# Material for the task
-- ==== Sys2Proof/Proofs/TimerExpiry.lean ====
section
/-! SUPPORT. TIMEOUT_DUE and TIMER_EXPIRED at a settled boundary, and the check of the slots that the boundary makes by itself
(R122, R125, R127). -/

namespace Sys2Proof.Machine

/-! ### The hold (R122) -/

/-- R9: the codes of the stop conditions that are an input's levels or the breaker's states. -/
theorem Timer.stop_kind (p : Payload) :
    ((Timer.stop p).kind = .inputActive ∨ (Timer.stop p).kind = .inputInactive ↔ p[3] = 2 ∨ p[3] = 3)
      ∧ ((Timer.stop p).kind = .breakerOpen ∨ (Timer.stop p).kind = .breakerClosed ↔ p[3] = 4 ∨ p[3] = 5) := by
  have two : p[3] = 2 ↔ Payload.u8 p 3 = 2 := (Payload.u8_eq_ofNat_iff p 3 (by omega) 2 (by omega)).symm
  have three : p[3] = 3 ↔ Payload.u8 p 3 = 3 := (Payload.u8_eq_ofNat_iff p 3 (by omega) 3 (by omega)).symm
  have four : p[3] = 4 ↔ Payload.u8 p 3 = 4 := (Payload.u8_eq_ofNat_iff p 3 (by omega) 4 (by omega)).symm
  have five : p[3] = 5 ↔ Payload.u8 p 3 = 5 := (Payload.u8_eq_ofNat_iff p 3 (by omega) 5 (by omega)).symm
  rw [two, three, four, five]
  unfold Timer.stop condAt
  generalize Payload.u8 p 3 = kind
  by_cases h : kind < 10
  · interval_cases kind <;> simp [Kind.ofCode]
  · rw [Kind.ofCode_eq_none (by omega)]
    simp
    omega

/-- R122: the hold of slot `k`, from the bytes of its record. -/
def State.holdSpan (s : State) (k : Fin 8) : Nat :=
  let r := s.plan.timers[k]
  if r[3] = 2 ∨ r[3] = 3 then Globals.lat s.plan.globals + (s.plan.inputs[Fin.ofNat 8 r[4].toNat])[1].toNat
  else if r[3] = 4 ∨ r[3] = 5 then Globals.lat s.plan.globals else 0

theorem State.hold_eq (s : State) (k : Fin 8) : s.hold k = s.holdSpan k := by
  obtain ⟨input, breaker⟩ := Timer.stop_kind s.plan.timers[k]
  have arg : (Timer.stop s.plan.timers[k]).arg = (s.plan.timers[k])[4].toNat := Payload.u8_eq _ 4 (by omega)
  unfold State.hold State.holdSpan
  dsimp only
  simp only [← input, ← breaker, arg, Input.debounce, Payload.u8_eq _ 1 (by omega : 1 < 20), State.lat]
  cases (Timer.stop s.plan.timers[k]).kind <;> simp

/-! ### The commands at a settled boundary -/

section
variable {s : State} {k : Fin 8} (settled : s.frame.stage = .settled)
include settled

theorem exec_timeoutDue_of_settled :
    exec (.timeoutDue k) s = .next (if s.timeoutIsDue k = true then s.holdExpiry k else s) := by
  change Host.Outcome.next (s.boundaryStep (fun t => t.timeoutIsDue k) fun t => t.holdExpiry k) = _
  simp [State.boundaryStep, State.atBoundary_of_settled settled, settled]

theorem exec_timerExpired_of_settled :
    exec (.timerExpired k) s = .next (if s.expires k = true then s.expire k else s) := by
  change Host.Outcome.next (s.boundaryStep (fun t => t.expires k) fun t => t.expire k) = _
  simp [State.boundaryStep, State.atBoundary_of_settled settled, settled]

end

section
variable {s : State} {k : Fin 8}

theorem State.timeoutIsDue_iff {e : Nat} (expiry : s.timers.slots[k].expiry = some e) :
    s.timeoutIsDue k = true ↔ s.timers.gate = true ∧ s.timers.slots[k].state = .running
      ∧ s.timers.slots[k].held = false ∧ e ≤ 16 * s.seq.testFrame := by
  have due : s.timers.slots[k].expiry.getD 0 = e := congrArg (·.getD 0) expiry
  unfold State.timeoutIsDue
  dsimp only
  rw [due]
  simp [and_assoc]

theorem State.expires_iff {e : Nat} (expiry : s.timers.slots[k].expiry = some e) :
    s.expires k = true ↔ s.timers.gate = true ∧ s.timers.slots[k].state = .running
      ∧ e + s.holdSpan k ≤ 16 * s.seq.testFrame := by
  have due : s.timers.slots[k].expiry.getD 0 = e := congrArg (·.getD 0) expiry
  unfold State.expires
  dsimp only
  rw [due, State.hold_eq]
  simp [and_assoc]

/-- R122: no slot but a RUNNING one, with the gate OPEN, has anything due. -/
theorem State.nothing_due (idle : s.timers.gate = false ∨ s.timers.slots[k].state ≠ .running) :
    s.timeoutIsDue k = false ∧ s.expires k = false ∧ s.checkedSlot k = s.timers.slots[k] := by
  rcases idle with idle | idle <;> simp_all [State.timeoutIsDue, State.expires, State.checkedSlot]

end

/-! ### The boundary by itself -/

/-- R85: of the frame-taken event, service marks itself alone. -/
theorem State.serve_served (s : State) : s.serve.frame = { s.frame with served := s.serve.frame.served } := by
  unfold State.serve
  split <;> simp

theorem State.completeFailover_served (s : State) :
    s.completeFailover.frame = { s.frame with served := s.completeFailover.frame.served } := by
  unfold State.completeFailover
  split
  · split
    · rw [State.serve_served]
      simp
    · rfl
  all_goals rfl

/-- R85 to R87: of the frame-taken event, the failover engine marks at the boundary the service of a request alone. -/
theorem State.boundaryApart_served (s : State) :
    ∃ b : Bool, s.completeFailover.switchOver.serve.frame = { s.frame with served := b }
      ∧ s.boundaryApart.frame = { s.frame with served := b } := by
  have switched : s.completeFailover.switchOver.frame = s.completeFailover.frame := by simp
  have acted : s.boundaryApart.frame = s.completeFailover.switchOver.serve.frame := by simp [State.boundaryApart]
  rw [acted, State.serve_served, switched, State.completeFailover_served]
  exact ⟨_, rfl, rfl⟩

/-- R122: at the boundary the check finds slots, plan and times as they were, and its results stand. -/
theorem State.boundaryApart_checks (s : State) (k : Fin 8) :
    s.boundaryApart.timers.gate = s.timers.gate ∧ s.boundaryApart.timers.slots[k] = s.checkedSlot k
      ∧ ∀ m : Made, s.expiryRecord k = some m → m ∈ s.boundaryApart.rep.made := by
  let v := s.completeFailover.switchOver.serve
  obtain ⟨gate, slots, checked⟩ := v.checkSlots_spec
  obtain ⟨-, -, windows⟩ := v.checkSlots.windowSteps_spec s.clock.scanFrame
  have timers : v.timers = s.timers := by simp [v]
  have plan : v.plan = s.plan := by simp [v]
  have recv : v.recv = s.recv := by simp [v]
  have seq : v.seq.testFrame = s.seq.testFrame ∧ v.seq.testNumber = s.seq.testNumber := by
    have switched : s.completeFailover.switchOver.seq = s.completeFailover.seq := by simp
    rw [State.serve_seq, switched, State.completeFailover_seq]
    exact ⟨rfl, rfl⟩
  have gain (c : Fin 12) : v.probeGain c = s.probeGain c := by
    obtain ⟨b, frame, -⟩ := s.boundaryApart_served
    have eng : v.eng = s.eng := by simp [v]
    simp only [State.probeGain, v, frame, eng]
  have hold : v.hold k = s.hold k := by simp only [State.hold, State.lat, plan]
  have whole : s.boundaryApart = v.checkSlots.windowSteps s.clock.scanFrame := rfl
  have acted : s.boundaryApart.timers = v.checkSlots.timers := by rw [whole]; simp
  have slot : v.checkedSlot k = s.checkedSlot k := by simp only [State.checkedSlot, timers, seq, hold]
  have record : v.expiryRecord k = s.expiryRecord k := by
    simp only [State.expiryRecord, State.timerBody, timers, seq, hold, plan, recv, gain]
  refine ⟨by rw [acted, gate, timers], by rw [acted, slots k, slot], fun m hm => ?_⟩
  have made : m ∈ v.checkSlots.rep.made := by
    rw [checked]
    exact List.mem_append_right _ (List.mem_filterMap.2 ⟨k, mem_allFin k, record.trans hm⟩)
  rw [whole, windows]
  exact List.mem_append_left _ made

/-- R122: what the check makes of a RUNNING slot with the gate OPEN. -/
theorem State.checkedSlot_running {s : State} {k : Fin 8} {e : Nat} (gate : s.timers.gate = true)
    (running : s.timers.slots[k].state = .running) (expiry : s.timers.slots[k].expiry = some e) :
    s.checkedSlot k =
      if e + s.holdSpan k ≤ 16 * s.seq.testFrame then
        { s.timers.slots[k] with state := .expired, held := true, outcome := some .timeout }
      else { s.timers.slots[k] with held := s.timers.slots[k].held || decide (e ≤ 16 * s.seq.testFrame) } := by
  have due : s.timers.slots[k].expiry.getD 0 = e := congrArg (·.getD 0) expiry
  unfold State.checkedSlot
  dsimp only
  rw [if_pos ⟨gate, running⟩, due, State.hold_eq]

/-- R122, R125, R127: the result of a slot that expires at time `e`. -/
def State.timeoutResult (s : State) (k : Fin 8) (e : Nat) : Made :=
  let x := s.timers.slots[k]
  let r := s.plan.timers[k]
  let elapsed := 16 * (256 * r[5].toNat + r[6].toNat)
  let probe := Fin.ofNat 12 r[7].toNat
  ⟨s.seq.testNumber, e, .timerResult k .timeout (x.start.getD 0) elapsed (elapsedMicros elapsed s.recv.cadenceNow)
    x.early x.disturbed x.startBo false probe (s.frameGain probe) 0, true⟩

theorem State.timerBody_timeout (s : State) (k : Fin 8) (e : Nat) :
    (⟨s.seq.testNumber, e, s.timerBody k .timeout (16 * Timer.timeout s.plan.timers[k]) false 0, true⟩ : Made)
      = s.timeoutResult k e := by
  simp [State.timerBody, State.timeoutResult, micros_eq, State.probeGain_eq, Timer.probe_eq, Timer.timeout_eq]

theorem State.expiryRecord_running {s : State} {k : Fin 8} {e : Nat} (gate : s.timers.gate = true)
    (running : s.timers.slots[k].state = .running) (expiry : s.timers.slots[k].expiry = some e)
    (ended : e + s.holdSpan k ≤ 16 * s.seq.testFrame) : s.expiryRecord k = some (s.timeoutResult k e) := by
  have due : s.timers.slots[k].expiry.getD 0 = e := congrArg (·.getD 0) expiry
  unfold State.expiryRecord
  dsimp only
  rw [due, if_pos ⟨gate, running, by rwa [State.hold_eq]⟩, State.timerBody_timeout]

theorem State.expire_eq {s : State} {k : Fin 8} {e : Nat} (expiry : s.timers.slots[k].expiry = some e) :
    s.expire k = (s.setSlot k { s.timers.slots[k] with state := .expired, held := true, outcome := some .timeout }).plusMade
      [s.timeoutResult k e] := by
  have due : s.timers.slots[k].expiry.getD 0 = e := congrArg (·.getD 0) expiry
  unfold State.expire
  dsimp only
  rw [due, ← State.timerBody_timeout]
  rfl

/-- Settles O23: the commands by what is due (`State.timeoutIsDue_iff`, `State.expires_iff`), the boundary by
`State.boundaryApart_checks`. -/
theorem timerDueAndExpired : Obligations.TimerDueAndExpired := by
  intro k s settled x r hold put elapsed probe expired result
  have slots : s.ready.timers = s.boundaryApart.timers := by simp [State.ready, settled, State.toStage]
  obtain ⟨gateStands, checked, made⟩ := s.boundaryApart_checks k
  rw [slots, gateStands, checked, exec_timeoutDue_of_settled settled, exec_timerExpired_of_settled settled]
  refine ⟨fun e gate running expiry => ?_, fun idle => ?_, rfl⟩
  · rw [State.checkedSlot_running gate running expiry]
    have due := State.timeoutIsDue_iff expiry
    have expires := State.expires_iff expiry
    refine ⟨fun reached unheld => ?_, fun before => ?_, fun held => ?_, fun ended => ⟨?_, ?_, ?_⟩,
      fun before => ⟨?_, ?_⟩⟩
    · rw [if_pos (due.2 ⟨gate, running, unheld, reached⟩)]
      rfl
    · rw [if_neg fun h => absurd (due.1 h).2.2.2 (Nat.not_le.2 before)]
    · rw [if_neg fun h => Bool.false_ne_true ((due.1 h).2.2.1.symm.trans held)]
    · rw [if_pos (expires.2 ⟨gate, running, ended⟩), State.expire_eq expiry]
      rfl
    · exact if_pos ended
    · exact made _ (State.expiryRecord_running gate running expiry ended)
    · rw [if_neg fun h => absurd (expires.1 h).2.2 (Nat.not_le.2 before)]
    · exact if_neg (Nat.not_le.2 before)
  · obtain ⟨notDue, notExpired, same⟩ := State.nothing_due idle
    rw [if_neg (by simp [notDue]), if_neg (by simp [notExpired]), same]
    exact ⟨rfl, rfl, rfl⟩

end Sys2Proof.Machine
end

# Problem statement
The required output is every line above from the one with "unfold State.timeoutIsDue" down to the one with "itself alone. -/", restated word for word, ends included.

# Response
  unfold State.timeoutIsDue
  dsimp only
  rw [due]
  simp [and_assoc]

theorem State.expires_iff {e : Nat} (expiry : s.timers.slots[k].expiry = some e) :
    s.expires k = true ↔ s.timers.gate = true ∧ s.timers.slots[k].state = .running
      ∧ e + s.holdSpan k ≤ 16 * s.seq.testFrame := by
  have due : s.timers.slots[k].expiry.getD 0 = e := congrArg (·.getD 0) expiry
  unfold State.expires
  dsimp only
  rw [due, State.hold_eq]
  simp [and_assoc]

/-- R122: no slot but a RUNNING one, with the gate OPEN, has anything due. -/
theorem State.nothing_due (idle : s.timers.gate = false ∨ s.timers.slots[k].state ≠ .running) :
    s.timeoutIsDue k = false ∧ s.expires k = false ∧ s.checkedSlot k = s.timers.slots[k] := by
  rcases idle with idle | idle <;> simp_all [State.timeoutIsDue, State.expires, State.checkedSlot]

end

/-! ### The boundary by itself -/

/-- R85: of the frame-taken event, service marks itself alone. -/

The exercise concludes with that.